Legendary investigative journalist Duncan Campbell describes his life of being kidnapped by the London Metropolitan Police's Special Branch, being surveiled and harassed by UK spies and ministers, and reveals the identity of the whistleblower who leaked the details of ECHELON to him.
Campbell's article is accompanied by never-released Snowden docs that demonstrate the full scope of ECHELON surveillance, and traces the lineage of journalists and whistleblowers who took huge personal risks to reveal corruption, criminal wrongdoing, and secrecy among spies and their masters in government.
He also reveals, for the first time, the identity of the whistleblower who revealed the existence of the Menwith Hill mass wiretapping program: "Oliver G. Selfridge, a founder of the field of artificial intelligence and a member of NSA’s Scientific Advisory Board until 1993." Selfridge died in 2008.

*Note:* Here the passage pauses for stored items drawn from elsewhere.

-- ==== Sys2Proof/Syntax.lean ====
section
/-!
DEFINITION. The commands of the block, one constructor for each row of the opcode table, and the types of what they carry.
-/
namespace Sys2Proof
/-- What the ECC of a Seam burst shows (R389): no error, one device corrected, or errors in more than one device. -/
inductive Ecc
  | good
  | corrected (dev : Fin 18)
  | lost (dev : Fin 18)
  deriving DecidableEq, Repr

/-- Who makes a register access: a requester of the service bus (R511), or a gallery's supervisor at its own registers. -/
inductive Src
  | relief
  | overman
  | background
  /-- the PCIe controller, for a request of the host to a function; `ide`: it came inside the function's IDE stream -/
  | host (fn : Fin 64) (ide : Bool)
  | tap
  | supervisor (g : Fin 26)
  deriving DecidableEq, Repr

/-- A record with a word in error that a Lode operation meets, if any (R262): corrected (true), or uncorrectable. -/
abbrev LodeErr := Option (Fin 33554432 × Bool)

/-- The record by its number. -/
def LodeErr.at (e : LodeErr) : Option (Nat × Bool) := e.map (fun x => (x.1.val, x.2))

/-- What the ECC of a word of on-die memory shows. -/
inductive MemEcc
  | good
  | corrected
  | lost
  deriving DecidableEq, Repr

/-- A party whose chains and reservations Bin reclaims (R333). -/
inductive Party
  | gallery (g : Fin 26)
  | host
  | function (fn : Fin 64)
  | overman
  deriving DecidableEq, Repr

/-- What fails a self-check (R404, R405): a copy of Draught's admission logic or of the Token board, or the unit in a
clock island. -/
inductive CheckUnit
  | draughtCopy
  | tokenCopy
  | island (isl : Fin 100)
  deriving DecidableEq, Repr

/-- A soft error in a table, which the lookups of a frame may meet before the scrub does: the parity of a rule entry is bad, or a bit of a
station or stream entry has changed (R103, R119, R120). -/
inductive Upset
  | rule (idx : Fin 32768)
  | station (p : Fin 4) (idx : Fin 262144) (bit : Fin 128)
  | stream (idx : Fin 65536) (bit : Fin 128)
  deriving DecidableEq, Repr

/-- What one step of the background scrub visits, and what it finds there (R469, R470). -/
inductive ScrubItem
  /-- a word of a gallery's memories, by its address within the gallery: 0 instruction memory, 1 private data, 2 shared -/
  | gallery (g : Fin 26) (mem : Fin 3) (core : Fin 8) (word : Fin 524288) (ecc : MemEcc)
  /-- a word of the Overman's memories -/
  | overman (ecc : MemEcc)
  /-- a way of a pipe's station table; an entry of the stream table, of the rule banks, of XC_GRP: its parity is bad or good -/
  | station (p : Fin 4) (idx : Fin 262144) (bad : Bool)
  | stream (idx : Fin 65536) (bad : Bool)
  | rule (idx : Fin 32768) (bad : Bool)
  | group (idx : Fin 65536) (bad : Bool)
  /-- a word of the template memory -/
  | template (ecc : MemEcc)
  /-- the words of a Lode record -/
  | lode (rec : Fin 33554432) (ecc : MemEcc)
  /-- a burst of a logical channel of Seam -/
  | seam (log : Fin 4) (burst : Fin 536870912) (ecc : Ecc)
  /-- a paired register, PT_TSDLY of a port: its complement disagrees or agrees -/
  | paired (p : Fin 32) (bad : Bool)
  /-- a NOR area: 0 and 1 image slots, 2 the calibration set, 3 the ledger -/
  | nor (area : Fin 4) (bad : Bool)
  /-- no unit is due at this step; a soft error comes into an entry that the scrub has yet to reach -/
  | elsewhere (upset : Upset)
  deriving DecidableEq, Repr

/-- What a calibration cycle works on (R471): a lane's equaliser, the OCXO thermistor in 1/16 °C, the junction sensor of an island
with its distance from the reference diode in 1/16 °C. -/
inductive CalItem
  | equaliser (lane : Fin 32)
  | ocxo (temp : Int)
  | sensor (isl : Fin 100) (off : Int)
  deriving DecidableEq, Repr

/-- What the end of a start-up stage brings with it from outside the state (R455 to R464). -/
inductive StageEnd
  | straps
  /-- for slot A and slot B, whether the key has the fused hash and the signature verifies; whether cores A and B agree, and
  whether core C starts -/
  | verify (signedA signedB lockstep coreC : Bool)
  | calib
  /-- every rail ramps its domains -/
  | ramp (ok : Bool)
  /-- the physical channels that train -/
  | train (passed : BitVec 5)
  /-- the quadrants whose self-test fails; a bucket of each row that it finds to repair -/
  | lode (bad : BitVec 4) (rows : List (Fin 8388608))
  /-- the galleries whose memory self-test fails; a self-check that fails: 0 Bin, 1 Hoist, 2 the timebase core, 3 both copies of
  the central logic -/
  | selftest (bad : BitVec 26) (fail : Option (Fin 4))
  /-- the instruction images and the bitstreams that the image holds for the galleries -/
  | config (imgs bits : List (Fin 26 × List Byte))
  | ready
  /-- the requests of the start-up configuration, by code and body, and the ports it enables -/
  | apply (reqs : List (BitVec 16 × List Byte)) (ports : BitVec 32)
  deriving DecidableEq, Repr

As our trial started, witness after witness from security sites tried to claim that openly published information was in fact secret. In a typical interchange, one Sigint unit chief was shown a road sign outside his base:
Q: Is that the name of your unit?
A: I cannot answer that question, that is a secret.
Q: Is that the board which passers-by on the main road see outside your unit’s base?
A: Yes.
Q: Read it out to the jury, please.
A: I cannot do that. It is a secret.
Official panic set in. The foreign secretary who GCHQ had bullied into having us accused of spying wrote that “almost any accommodation is to be preferred” to allowing our trial to continue. A Ministry of Defense report in September 1978, now released, disclosed that the “prosecuting counsel has come to the view that there have been so many published references to the information Campbell has acquired and the conclusions he has drawn from it that the chances of success with [the collection charge] are not good.”
My lawyer overheard the exasperated prosecutor saying that he would allow the government to continue with the espionage charge against me “over [his] dead body.” The judge, a no-nonsense Welsh lawyer, was also fed up with the secrecy pantomime. He demanded the government scrap the espionage charges. They did.